The cost is about right, but trust me folks, there is a ton of craftsmanship in this cover. Worth every penny.

I have his contact info if you have an interest; please pm me for details.


----------



## dm/wolfskin (Apr 1, 2015)




----------



## sawtooth (Apr 1, 2015)

I like it.


----------



## sawtooth (Apr 2, 2015)

A question ..... Where would I, or how would I attach the string to a wooden arrow?


----------



## beaulesye10 (Apr 2, 2015)

sawtooth said:


> A question ..... Where would I, or how would I attach the string to a wooden arrow?

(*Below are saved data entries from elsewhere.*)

@[simp] theorem State.setReg_fixed (s : State) (a2 : Nat) (a3 : Nat) : (State.setReg s a2 a3).fixed = s.fixed := rfl

@[simp] theorem State.modCell_fixed (s : State) (a2 : Nat) (a3 : Cell → Cell) : (State.modCell s a2 a3).fixed = s.fixed := rfl

@[simp] theorem State.modChan_fixed (s : State) (a2 : Nat) (a3 : Chan → Chan) : (State.modChan s a2 a3).fixed = s.fixed := rfl

@[simp] theorem State.modPump_fixed (s : State) (a2 : PumpSt → PumpSt) : (State.modPump s a2).fixed = s.fixed := rfl

@[simp] theorem State.pumpAlarm_fixed (s : State) (a2 : Nat) : (State.pumpAlarm s a2).fixed = s.fixed := rfl

theorem State.takeCell_fixed (s : State) (v : Nat × State) (h : s.takeCell = some v) : v.2.fixed = s.fixed := by
  unfold State.takeCell at h
  generalize pickFrom 32768 (Config.pick s.draws) s.cellFree = r at h
  cases r with
  | none => cases h
  | some c =>
    simp only [Option.some.injEq] at h
    rw [← h]; simp

theorem State.takeCells_fixed (s : State) (n : Nat) (v : List Nat × State) (h : s.takeCells n = some v) :
    v.2.fixed = s.fixed := by
  induction n generalizing s v with
  | zero => cases h; rfl
  | succ n ih =>
    simp only [State.takeCells, Option.bind_eq_some_iff, Option.map_eq_some_iff] at h
    obtain ⟨p, h1, q, h2, rfl⟩ := h
    exact (ih _ _ h2).trans (State.takeCell_fixed _ _ h1)

@[simp] theorem State.returnCells_fixed (s : State) (a2 : List Nat) : (State.returnCells s a2).fixed = s.fixed := by
  simp only [State.returnCells]
  repeat' first
    | rfl
    | (rename_i h; obtain ⟨_, rfl⟩ := Prod.ext_iff.mp h)
    | split
    | refine foldl_fixed _ (fun _ _ => ?_) _ _
    | refine Eq.trans (foldl_fixed _ (fun _ _ => ?_) _ _) ?_
    | simp

theorem State.linkGo_fixed (hdr : Cell) (s : State) (b : Bool) (l : List Nat) :
    (State.linkCells.go hdr s b l).fixed = s.fixed := by
  induction l generalizing s b with
  | nil => rfl
  | cons c l ih =>
    cases l with
    | nil => rfl
    | cons d l => unfold State.linkCells.go; rw [ih]; rfl

@[simp] theorem State.linkCells_fixed (s : State) (hdr : Cell) (l : List Nat) : (s.linkCells hdr l).fixed = s.fixed := by
  cases l with
  | nil => rfl
  | cons h l => exact State.linkGo_fixed hdr s true (h :: l)

theorem State.allocBuf_fixed (s : State) (n : Nat) (c : Cell) (v : Nat × State) (h : s.allocBuf n c = some v) :
    v.2.fixed = s.fixed := by
  simp only [State.allocBuf] at h
  split at h
  · cases h
  · split at h
    · next h1 =>
      rw [Option.some.injEq] at h
      rw [← h]; simpa using State.takeCells_fixed _ _ _ h1
    · cases h

@[simp] theorem State.dropRef_fixed (s : State) (a2 : Nat) : (State.dropRef s a2).fixed = s.fixed := by
  simp [State.dropRef]

@[simp] theorem State.bufWrite_fixed (s : State) (a2 : Nat) (a3 : Nat) (a4 : List Nat) : (State.bufWrite s a2 a3 a4).fixed = s.fixed := by
  simp [State.bufWrite]

@[simp] theorem State.tagFault_fixed (s : State) (h : Nat) (ch : Option Nat) : (s.tagFault h ch).fixed = s.fixed := by
  simp only [State.tagFault]
  cases ch <;> simp

@[simp] theorem State.tagCheckAs_fixed (s : State) (a2 : Nat) (a3 : Option Nat) (a4 : Cell) (a5 : Nat) : (State.tagCheckAs s a2 a3 a4 a5).2.fixed = s.fixed := by
  simp [State.tagCheckAs]

@[simp] theorem State.tagCheck_fixed (s : State) (a2 : Nat) (a3 : Option Nat) : (State.tagCheck s a2 a3).2.fixed = s.fixed := by
  simp [State.tagCheck]

@[simp] theorem State.checkHandle_fixed (s : State) (a2 : Nat) (a3 : Nat) : (State.checkHandle s a2 a3).2.fixed = s.fixed := by
  simp [State.checkHandle]

@[simp] theorem chanCheck_fixed (s : State) (a2 : Nat) : (chanCheck s a2).2.fixed = s.fixed := by
  simp only [chanCheck]
  repeat' first
    | rfl
    | (rename_i h; obtain ⟨_, rfl⟩ := Prod.ext_iff.mp h)
    | split
    | refine foldl_fixed _ (fun _ _ => ?_) _ _
    | refine Eq.trans (foldl_fixed _ (fun _ _ => ?_) _ _) ?_
    | simp

@[simp] theorem chanBind_fixed (s : State) (a2 : Nat) (a3 : Nat) (a4 : Nat) : (chanBind s a2 a3 a4).2.fixed = s.fixed := by
  simp only [chanBind]; (repeat' split) <;> first | rfl | simp

@[simp] theorem chanUnbind_fixed (s : State) (a2 : Nat) (a3 : Nat) : (chanUnbind s a2 a3).2.fixed = s.fixed := by
  simp only [chanUnbind]; (repeat' split) <;> first | rfl | simp

@[simp] theorem chanTagget_fixed (s : State) (a2 : Nat) (a3 : Nat) : (chanTagget s a2 a3).2.fixed = s.fixed := by
  simp only [chanTagget]; (repeat' split) <;> first | rfl | simp

@[simp] theorem chanTagput_fixed (s : State) (a2 : Nat) (a3 : Nat) (a4 : Nat) : (chanTagput s a2 a3 a4).2.fixed = s.fixed := by
  simp only [chanTagput]; (repeat' split) <;> first | rfl | simp

@[simp] theorem chanAlloc_fixed (s : State) (x a b : Nat) : (chanAlloc s x a b).2.fixed = s.fixed := by
  simp only [chanAlloc]
  split
  · rfl
  · split
    · simp
    · next c t h => exact State.allocBuf_fixed _ _ _ (c, t) h

@[simp] theorem chanFree_fixed (s : State) (a2 : Nat) (a3 : Nat) : (chanFree s a2 a3).2.fixed = s.fixed := by
  simp only [chanFree]; (repeat' split) <;> first | rfl | simp

@[simp] theorem chanEffect_fixed (s : State) (a2 : Nat) (a3 : Nat) (a4 : Nat) (a5 : Nat) : (chanEffect s a2 a3 a4 a5).2.fixed = s.fixed := by
  simp only [chanEffect]; (repeat' split) <;> first | rfl | simp

@[simp] theorem State.modGov_fixed (s : State) (a2 : GovSt → GovSt) : (State.modGov s a2).fixed = s.fixed := rfl

@[simp] theorem State.govAlarm_fixed (s : State) (a2 : Nat) : (State.govAlarm s a2).fixed = s.fixed := rfl

@[simp] theorem State.vreqPresent_fixed (s : State) (a2 : Nat) : (State.vreqPresent s a2).fixed = s.fixed := rfl

@[simp] theorem State.vreqNext_fixed (s : State) : (State.vreqNext s).fixed = s.fixed := by
  simp [State.vreqNext]

@[simp] theorem State.vreqUp_fixed (s : State) : (State.vreqUp s).fixed = s.fixed := by
  simp [State.vreqUp]

@[simp] theorem State.govMeasure_fixed (s : State) (a2 : Nat) (a3 : Nat) (a4 : Nat) : (State.govMeasure s a2 a3 a4).fixed = s.fixed := rfl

Wrap a piece of the sticky side velcro just behind the broadhead and the string will tie on there and stay in place.


----------



## jerry russell (Apr 2, 2015)

Dendy you can also make a tiny notch just behind the head and secure the line with an improved clinch knot.  I did it for year that way.


----------



## chenryiv (Apr 2, 2015)

beaulesye10 said:


> Wrap a piece of the sticky side velcro just behind the broadhead and the string will tie on there and stay in place.



Dendy, I do the same thing. Works great.


----------



## sawtooth (Apr 2, 2015)

thanks fellas. that makes perfect sense.


----------



## longbowdave1 (Apr 2, 2015)

beaulesye10 said:


> Wrap a piece of the sticky side velcro just behind the broadhead and the string will tie on there and stay in place.



Great idea with the Velcro, thanks for the tip. I have leftover leather from some holsters that I made this winter. I will have to make on for myself.  Jerry and Crispen, those look great.


----------



## gurn (May 2, 2015)

Sure looks ah lot better. If I'm in shape to hunt this year I gotta get one of those to try out.


----------